Incidents/20151105-LabsOutage

Summary

On 2015-11-05 at around 17:10, the VM partition of labvirt1002 filled up. This resulted in many of the hosted instances switching into a 'paused' state and becoming unreachable. One big instance was deleted and a few others migrated off, the affected instances unpaused, and full service restored by 17:45. Other than the disposable instance sacrificed to make space, no data was lost.

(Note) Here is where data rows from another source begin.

-- ==== Sys2Proof/Machine/Measure.lean ====
section
/-! DEFINITION. The meanings of the measurement commands (R353, R354, R364). -/

namespace Sys2Proof.Machine

open Config (Params)

variable (P : Params)

/-- The response words of `PHY_READ` (R364): the two sums, then `phyNew | phyCnt << 1`. -/
def phyWords (d : Decoder) : List Word :=
  [signedWord (ringSum d.rssi), signedWord (ringSum d.te), (0#29 ++ d.phyCnt) ++ BitVec.ofBool d.phyNew]

/-- `PHY_READ` (R364). -/
def execPhyRead (ch : BitVec 8) (arg : BitVec 16) (s : State) (P : Params := hardware) : Result :=
  s.command .phyRead ch
    [noContext P ch, argUsed arg, s.notRunning ch,
      (!((s.getCtx ch).cfg.kind.hasRing && (s.getCtx ch).hasDecoder), .wrongKind)] <|
    .next ((s.updDec ch fun d => { d with phyNew := false }).complete .phyRead (phyWords (s.getCtx ch).dec))

/-- `FER_GOOD` (R353). -/
def execFerGood (ch : BitVec 8) (arg : BitVec 16) (s : State) (P : Params := hardware) : Result :=
  s.command .ferGood ch [noContext P ch, argUsed arg, s.notRunning ch, (!(s.getCtx ch).hasDecoder, .wrongKind)] <|
    .next ((s.updDec ch (Decoder.countGood P)).complete .ferGood [])

/-- `FER_BAD` (R354). -/
def execFerBad (ch : BitVec 8) (arg : BitVec 16) (s : State) (P : Params := hardware) : Result :=
  s.command .ferBad ch [noContext P ch, argUsed arg, s.notRunning ch, (!(s.getCtx ch).hasDecoder, .wrongKind)] <|
    .next ((s.updDec ch (Decoder.countBad P)).complete .ferBad [])

end Sys2Proof.Machine
end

A netsplit on freenode slightly delayed response to this incident.

Timeline

[earlier] Labvirt1002 has more than 100Gb of free space. Ebernardson creates an elastic search instance, estest1003, and the nova scheduler places it on Labvirt1002 because the overprovisioning rules permit it. estest1003 starts to sync with the search cluster and starts gobbling Gbs of disk space.
[17:03] Ebernardson reports that estest1003 appears to have 'disappeared'
[17:10] Hashar reports that some CI vms are misbehaving. Coren responds and determines that affected instances are all on labvirt1002.
[17:15] Andrew joins the response and determines that the drive /var/lib/nova/instances is full on labvirt1002.
[17:20] Coren begins migrating several instances to labvirt1005.
[17:35] Free space on labvirt1002 is now at 1%, which means that still-running instances are out of danger.
[17:37] With ebernhardson's permission, andrew deletes the estest1003 instance, freeing up more than 100Gb of space.
[17:38] <icinga-wm_> RECOVERY - Disk space on labvirt1002 is OK: DISK OK
[17:40] Andrew gets a list of paused instances, on labcontrol1001:

 $ sudo su -
 # source ~/novaenv.sh
 # nova list --all-tenants --host labvirt1002

[17:40] Andrew unpauses affected instances, on labvirt1002:

 $ sudo su -
 # virsh resume <instance-id>

[17:45] All services are restored

Conclusions

Labs uses copy-on-write images so that disk space on a virt host is only consumed when an instance actually uses it. For example, a minimal Jessie image of size m1.small has a drive 'size' of 20Gb but initially only consumes 751M of space on its host. The large majority of labs instances never fill their allocated drives.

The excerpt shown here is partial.